As filed with the Securities and Exchange Commission on April 25,
1997

                    SECURITIES AND EXCHANGE COMMISSION
                          Washington, D.C. 20549
                                     
                              SCHEDULE 13E-4
                       ISSUER TENDER OFFER STATEMENT
(Pursuant to Section 13(e)(1) of the Securities Exchange Act of
1934)
                                     
                             (Amendment No. 1)

                     AMERICAN NATIONAL BANKSHARES INC.
                             (Name of Issuer)
                                     

                     AMERICAN NATIONAL BANKSHARES INC.
                   (Name of Person(s) Filing Statement)
                                     
                  Common Stock, $1.00 Par Value Per Share
                      (Title of Class of Securities)
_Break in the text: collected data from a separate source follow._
/-- The ends of an instruction, told apart by what each does to the correlation cell (R215): `CellEffect s i t` says how
`i` leads from `s` to `t`. -/
inductive CellEffect (s : State) : Instr → State → Prop where
  /-- A successful ASSEMBLE records its entry's opcode. -/
  | assembled {e : Entry} {id : Byte} {values : Values} {params : Bytes} (he : e ∈ s.params.registry.entries) :
      CellEffect s (.assemble e.name id values)
        (s.afterOk (s.block.recordInstruction e.op) (assembledPacket e id params values))
  /-- A successful disassembly of an instruction frame records the frame's opcode, an entry's. -/
  | instructionFrame {i : Instr} {op : Byte} {p : Packet} (hi : i ≠ .reset) (hraw : rawOperand i = p.raw)
      (hop : op = byteAt p.raw 7) (hentry : ∃ e ∈ s.params.registry.entries, e.op = op) (hdir : p.dir = .instruction) :
      CellEffect s i (s.afterOk (s.block.recordInstruction op) (.packet p))
  /-- A successful disassembly of a status frame only reads the cell (R217). -/
  | statusFrame {i : Instr} {p : Packet} (hi : i ≠ .reset) (hdir : p.dir = .status) :
      CellEffect s i (s.afterOk s.block (.packet p))
  /-- RESET clears the cell. -/
  | cleared : CellEffect s .reset (s.afterOk Block.reset .none)
  /-- A success that delivers no packet record keeps the cell. -/
  | kept {i : Instr} {b : Block} {v : Answer} (hi : i ≠ .reset) (hb : s.block.SameCell b)
      (hv : v.hasPacket = false) : CellEffect s i (s.afterOk b v)
  /-- An error keeps the cell (R331). -/
  | failed {i : Instr} {raw : Bytes} {r : Raise} (hi : i ≠ .reset) : CellEffect s i (s.afterError raw r)

section
variable {i : Instr} {s t : State}

/-- A command whose successes keep the cell and deliver no packet record. -/
theorem cellEffect_of_answer_map {α : Type} {x : Except Raise α} {raw : Bytes} {g : α → Block} {f : α → Answer}
    (h : s.answer raw (x.map fun a => (g a, f a)) = .next t) (hi : i ≠ .reset)
    (hg : ∀ a, s.block.SameCell (g a)) (hf : ∀ a, (f a).hasPacket = false) : CellEffect s i t := by
  cases x with
  | ok a =>
    obtain rfl : s.afterOk (g a) (f a) = t := Host.Outcome.next.inj h
    exact .kept hi (hg a) (hf a)
  | error r =>
    obtain rfl : s.afterError raw r = t := Host.Outcome.next.inj h
    exact .failed hi

/-- A command that cannot fail, keeps the cell and delivers no packet record. -/
theorem cellEffect_of_succeed {b : Block} {v : Answer} (h : s.succeed b v = .next t) (hi : i ≠ .reset)
    (hb : s.block.SameCell b) (hv : v.hasPacket = false) : CellEffect s i t := by
  obtain rfl : s.afterOk b v = t := Host.Outcome.next.inj h
  exact .kept hi hb hv

/-- A frame handed to the disassembler: the direction it resolves to decides whether the cell is written (R280). -/
theorem cellEffect_of_disassembleFrame (h : disassembleFrame (rawOperand i) s = .next t) (hi : i ≠ .reset) :
    CellEffect s i t := by
  rcases answer_cases h with ⟨b, v, hok, rfl⟩ | ⟨r, -, rfl⟩
  · obtain ⟨-, r, hr, -, rfl, rfl⟩ := disassemble_eq_ok hok
    rcases resolve_eq_ok hr with ⟨-, e, -, -, -, rfl⟩ | ⟨-, e, he, hop, rfl⟩
    · exact .statusFrame hi rfl
    · exact .instructionFrame hi rfl rfl ⟨e, he, hop⟩ rfl
  · exact .failed hi

theorem cellEffect_of_assemble {iname : Name} {id : Byte} {values : Values}
    (h : exec (.assemble iname id values) s = .next t) : CellEffect s (.assemble iname id values) t := by
  rcases answer_cases h with ⟨b, v, hok, rfl⟩ | ⟨r, -, rfl⟩
  · obtain ⟨e, he, rfl, -, params, -, -, rfl, rfl⟩ := assemble_eq_ok hok
    exact .assembled he
  · exact .failed (by simp)

theorem cellEffect_of_reset (h : exec .reset s = .next t) : CellEffect s .reset t := by
  obtain rfl : s.afterOk Block.reset .none = t := Host.Outcome.next.inj h
  exact .cleared

/-- Every instruction's end is one of the ends of `CellEffect`; a wire frame's is that of DISASSEMBLE (R282). -/
theorem cellEffect_of_exec (h : exec i s = .next t) : CellEffect s i t := by
  cases i with
  | assemble => exact cellEffect_of_assemble h
  | reset => exact cellEffect_of_reset h
  | crc16 | crcFeed => exact cellEffect_of_succeed h (by simp) (sameCell_withCrc _ _) rfl
  | detClear => exact cellEffect_of_succeed h (by simp) (sameCell_withDetector _ _ _) rfl
  | detPush => exact cellEffect_of_answer_map h (by simp) (fun _ => sameCell_withDetector _ _ _) fun _ => rfl
  | pack | unpack | getField => exact cellEffect_of_answer_map h (by simp) (fun _ => sameCell_refl _) fun _ => rfl
  | stuff w0 data =>
    exact cellEffect_of_answer_map ((exec_stuff w0 data s).symm.trans h) (by simp) (fun _ => sameCell_refl _)
      fun _ => rfl
  | unstuff w0 p0 data =>
    exact cellEffect_of_answer_map ((exec_unstuff w0 p0 data s).symm.trans h) (by simp) (fun _ => sameCell_refl _)
      fun _ => rfl
  | disassemble | status | ping | read | write | regWrite | action | factoryReset | reboot | clear | syncRead
  | syncWrite | bulkRead | bulkWrite => exact cellEffect_of_disassembleFrame h (by simp)

/-- Only a successful ASSEMBLE delivers a built frame. -/
theorem cell_of_assembled (h : CellEffect s i t) {f : Bytes} {p : Packet}
    (hres : t.result = some (.ok (.assembled f p))) :
    ∃ iname id values e, i = .assemble iname id values ∧ e ∈ s.params.registry.entries ∧ e.name = iname ∧
      t.block.lastOp = e.op ∧ t.block.lastValid = true := by
  cases h with
  | assembled he => exact ⟨_, _, _, _, rfl, he, rfl, rfl, rfl⟩
  | kept _ _ hv => cases hres; cases hv
  | instructionFrame | statusFrame | cleared | failed => cases hres

/-- Only a successful disassembly of an instruction frame delivers an instruction packet alone. -/
theorem cell_of_instruction_packet (h : CellEffect s i t) {p : Packet} (hres : t.result = some (.ok (.packet p)))
    (hp : p.dir = .instruction) :
    rawOperand i = p.raw ∧ (∃ e ∈ s.params.registry.entries, e.op = byteAt p.raw 7) ∧
      t.block.lastOp = byteAt p.raw 7 ∧ t.block.lastValid = true := by
  cases h with
  | instructionFrame _ hraw hop hentry =>
    cases hres
    subst hop
    exact ⟨hraw, hentry, rfl, rfl⟩
  | statusFrame _ hdir =>
    cases hres
    exact absurd (hp.symm.trans hdir) (by decide)
  | kept _ _ hv => cases hres; cases hv
  | assembled | cleared | failed => cases hres

theorem cell_of_reset (h : CellEffect s .reset t) : t.block.lastOp = 0x00 ∧ t.block.lastValid = false := by
  cases h with
  | cleared => exact ⟨rfl, rfl⟩
  | instructionFrame hi | statusFrame hi | kept hi | failed hi => exact absurd rfl hi

/-- An end that is none of the three writes keeps the cell. -/
theorem sameCell_of_no_write (h : CellEffect s i t) (hi : i ≠ .reset)
    (hbuilt : ∀ f p, t.result ≠ some (.ok (.assembled f p)))
    (hstatus : ∀ p, t.result = some (.ok (.packet p)) → p.dir = .status) : s.block.SameCell t.block := by
  cases h with
  | assembled => exact absurd rfl (hbuilt _ _)
  | instructionFrame _ _ _ _ hdir => exact absurd (hdir.symm.trans (hstatus _ rfl)) (by decide)
  | cleared => exact absurd rfl hi
  | kept _ hb => exact hb
  | statusFrame | failed => exact sameCell_refl s.block

end

/-- Settles O22: each clause reads one kind of end off `CellEffect`, which every instruction meets. -/
theorem cellWrittenExactlyOnSuccess : Obligations.CellWrittenExactlyOnSuccess := by
  unfold Obligations.CellWrittenExactlyOnSuccess
  intro i s t h
  have heffect := cellEffect_of_exec h
  refine ⟨?assembled, ?instruction, ?reset, ?other⟩
  case assembled => exact fun _ _ hres => cell_of_assembled heffect hres
  case instruction => exact fun _ hres hp => cell_of_instruction_packet heffect hres hp
  case reset =>
    rintro rfl
    exact cell_of_reset heffect
  case other => exact sameCell_of_no_write heffect

end Sys2Proof.Machine
end

section
/-! The frame-boundary detector (spec/45_frame_detector.md R240 to R249): what a push does in each phase, one equation
per branch of the transition function, and from those the commands DET_PUSH and DET_CLEAR. -/

namespace Sys2Proof.Machine

theorem decode_detPush_command (b : Byte) : decode (.command { code := 0x30, b := b }) = .ok (.detPush b) := rfl

theorem decode_detClear_command : decode (.command { code := 0x31 }) = .ok .detClear := rfl

section
variable {buf : Bytes} {b : Byte}

/-- The first two header bytes are kept (R241). -/
theorem detHeaderPush_of_ff (hlen : buf.length = 0 ∨ buf.length = 1) (hb : b = 0xFF) :
    detHeaderPush buf b = (.starting, buf ++ [b]) := if_pos ⟨hlen, hb⟩

/-- The third header byte starts the body phase (R241). -/
theorem detHeaderPush_of_fd (hlen : buf.length = 2) (hb : b = 0xFD) :
    detHeaderPush buf b = (.inProgress, buf ++ [b]) := by
  have hnot : ¬ ((buf.length = 0 ∨ buf.length = 1) ∧ b = 0xFF) := by omega
  exact (if_neg hnot).trans (if_pos ⟨hlen, hb⟩)

/-- A byte that does not continue the header restarts the search (R241). -/
theorem detHeaderPush_of_mismatch (hff : ¬ ((buf.length = 0 ∨ buf.length = 1) ∧ b = 0xFF))
    (hfd : ¬ (buf.length = 2 ∧ b = 0xFD)) : detHeaderPush buf b = detRestart b :=
  (if_neg hff).trans (if_neg hfd)

/-- The test for the declared length after a push, in terms of the buffer before it (R244). -/
theorem detReached_push_iff :
    detReached (buf ++ [b]) = true ↔ 6 ≤ buf.length ∧ buf.length + 1 = declared (buf ++ [b]) + 7 := by
  simp [detReached, declared]

/-- A nonzero reserved byte restarts the search (R243). -/
theorem detBodyPush_of_reserved (hlen : buf.length = 3) (hb : b ≠ 0x00) : detBodyPush buf b = detRestart b :=
  if_pos ⟨by simp [hlen], hb⟩

/-- A byte that passes the reserved byte's check is kept, and the declared length decides the state (R244). -/
theorem detBodyPush_of_not_reserved (h : ¬ (buf.length = 3 ∧ b ≠ 0x00)) :
    detBodyPush buf b = if detReached (buf ++ [b]) then (.complete, buf ++ [b]) else (.inProgress, buf ++ [b]) :=
  if_neg (by simpa using h)

/-- The byte that reaches the declared length completes the frame (R244). -/
theorem detBodyPush_of_reached (hlen : 6 ≤ buf.length) (hdecl : buf.length + 1 = declared (buf ++ [b]) + 7) :
    detBodyPush buf b = (.complete, buf ++ [b]) := by
  rw [detBodyPush_of_not_reserved (by omega), if_pos (detReached_push_iff.2 ⟨hlen, hdecl⟩)]

/-- Any other body byte is kept and the count goes on (R244). -/
theorem detBodyPush_of_not_reached (hres : ¬ (buf.length = 3 ∧ b ≠ 0x00))
    (hreach : ¬ (6 ≤ buf.length ∧ buf.length + 1 = declared (buf ++ [b]) + 7)) :
    detBodyPush buf b = (.inProgress, buf ++ [b]) := by
  rw [detBodyPush_of_not_reserved hres, if_neg (mt detReached_push_iff.1 hreach)]

end

section
variable {s : State} {b : Byte}

/-- IDLE and STARTING share the header phase (R241). -/
theorem detPush_of_header {d : DetState} (buf : Bytes) (h : d = .idle ∨ d = .starting) :
    detPush d buf b = .ok (detHeaderPush buf b) := by
  obtain rfl | rfl := h <;> rfl

/-- A push whose transition is known ends in a success that writes the detector alone (R248). -/
theorem exec_detPush_of_ok {d : DetState} {buf : Bytes}
    (h : detPush s.block.detState s.block.detBuf b = .ok (d, buf)) :
    exec (.detPush b) s = .next (s.afterOk { s.block with detState := d, detBuf := buf } (.detState d)) := by
  rw [exec_detPush, h]

/-- A push at COMPLETE is refused (R245). -/
theorem exec_detPush_of_complete (h : s.block.detState = .complete) :
    exec (.detPush b) s = .next (s.afterError [] (detectorBusy b)) := by
  rw [exec_detPush, h]
  rfl

/-- A restart considers the new byte alone (R242). -/
theorem exec_detPush_of_restart (h : detPush s.block.detState s.block.detBuf b = .ok (detRestart b)) :
    (b = 0xFF → exec (.detPush b) s =
      .next (s.afterOk { s.block with detState := .starting, detBuf := [0xFF] } (.detState .starting))) ∧
    (b ≠ 0xFF → exec (.detPush b) s =
      .next (s.afterOk { s.block with detState := .idle, detBuf := [] } (.detState .idle))) :=
  ⟨fun hb => exec_detPush_of_ok (h.trans (congrArg Except.ok (if_pos hb))),
    fun hb => exec_detPush_of_ok (h.trans (congrArg Except.ok (if_neg hb)))⟩

end

/-- DET_CLEAR ends in a success that empties the detector (R249). -/
theorem exec_detClear (s : State) :
    exec .detClear s = .next (s.afterOk { s.block with detState := .idle, detBuf := [] } .none) := rfl

/-- Settles O37: the detector's state selects the phase, and each case of the phase is one branch of its transition
function. -/
theorem detPushFollowsTransitions : Obligations.DetPushFollowsTransitions := by
  unfold Obligations.DetPushFollowsTransitions
  intro b s
  refine ⟨decode_detPush_command b, exec_detPush_of_complete, fun hphase => ?header, fun hphase => ?body⟩
  case header =>
    have hpush := detPush_of_header (b := b) s.block.detBuf hphase
    refine ⟨fun hlen hb => ?ff, fun hlen hb => ?fd, fun hff hfd => ?mismatch⟩
    case ff => exact exec_detPush_of_ok (hpush.trans (congrArg _ (detHeaderPush_of_ff hlen hb)))
    case fd => exact exec_detPush_of_ok (hpush.trans (congrArg _ (detHeaderPush_of_fd hlen hb)))
    case mismatch => exact exec_detPush_of_restart (hpush.trans (congrArg _ (detHeaderPush_of_mismatch hff hfd)))
  case body =>
    have hpush : detPush s.block.detState s.block.detBuf b = .ok (detBodyPush s.block.detBuf b) := by rw [hphase]; rfl
    refine ⟨fun hlen hb => ?reserved, fun hlen hdecl => ?reached, fun hres hreach => ?counting⟩
    case reserved => exact exec_detPush_of_restart (hpush.trans (congrArg _ (detBodyPush_of_reserved hlen hb)))
    case reached => exact exec_detPush_of_ok (hpush.trans (congrArg _ (detBodyPush_of_reached hlen hdecl)))
    case counting => exact exec_detPush_of_ok (hpush.trans (congrArg _ (detBodyPush_of_not_reached hres hreach)))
                                 027745108
                   (CUSIP Number of Class of Securities)
                                     
                             Charles H. Majors
                   President and Chief Executive Officer
                     AMERICAN NATIONAL BANKSHARES INC.
                               P. O. Box 191
                              628 Main Street
                      Danville, Virginia 24543-0191 

(Name, Address and Telephone Number of Person Authorized to
Receive Notices and Communications on Behalf of the Person(s)
Filing Statement)
                                                 
                                Copies to:
                          Kenneth J. Alcott, Esq. 
                             Hunton & Williams  
                       Riverfront Plaza, East Tower
                           951 East Byrd Street
                         Richmond, Virginia 23219

                               April 9, 1997
                   (Date Tender Offer First Published, 
                    Sent or Given to Security Holders)
                                     
                         CALCULATION OF FILING FEE

       Transaction Valuation*              Amount of filing fee
             $6,750,000                          $1,350

*Calculated solely for the purpose of determining the filing fee,
based upon the purchase of 250,000 shares at $27.00 per share. 
                                     
X    Check box if any part of the fee is offset as provided by
Rule 0-11(a)(2) and identify the filing with which the offsetting
fee was previously paid.  Identify the previous filing by
registration statement number, or the Form or Schedule and the
date of its filing.

   Amount Previously Paid:N/A              Filing Party:N/A
   Form or Registration No.:N/A            Date Filed:N/A
                                                                 

<PAGE>                                                           

                                

     This Issuer Tender Offer Statement on Schedule 13E-4, dated
as of April 9, 1997, relating to the offer by American National
Bankshares Inc. (the "Company") to purchase 250,000 shares (or
such lesser number of shares as are properly tendered) of its
common stock, par value $1.00 per share (the "Shares"), at prices
not in excess of $27.00 nor less than $25.00 net per Share in
cash upon the terms and subject to the conditions set forth in
the Offer to Purchase, dated April 9, 1997, and in the related
Letter of Transmittal, which together constitute the "Offer", is
hereby amended to incorporate the information included in the
exhibits referred to below.

Item 9.  Material to be Filed as Exhibits.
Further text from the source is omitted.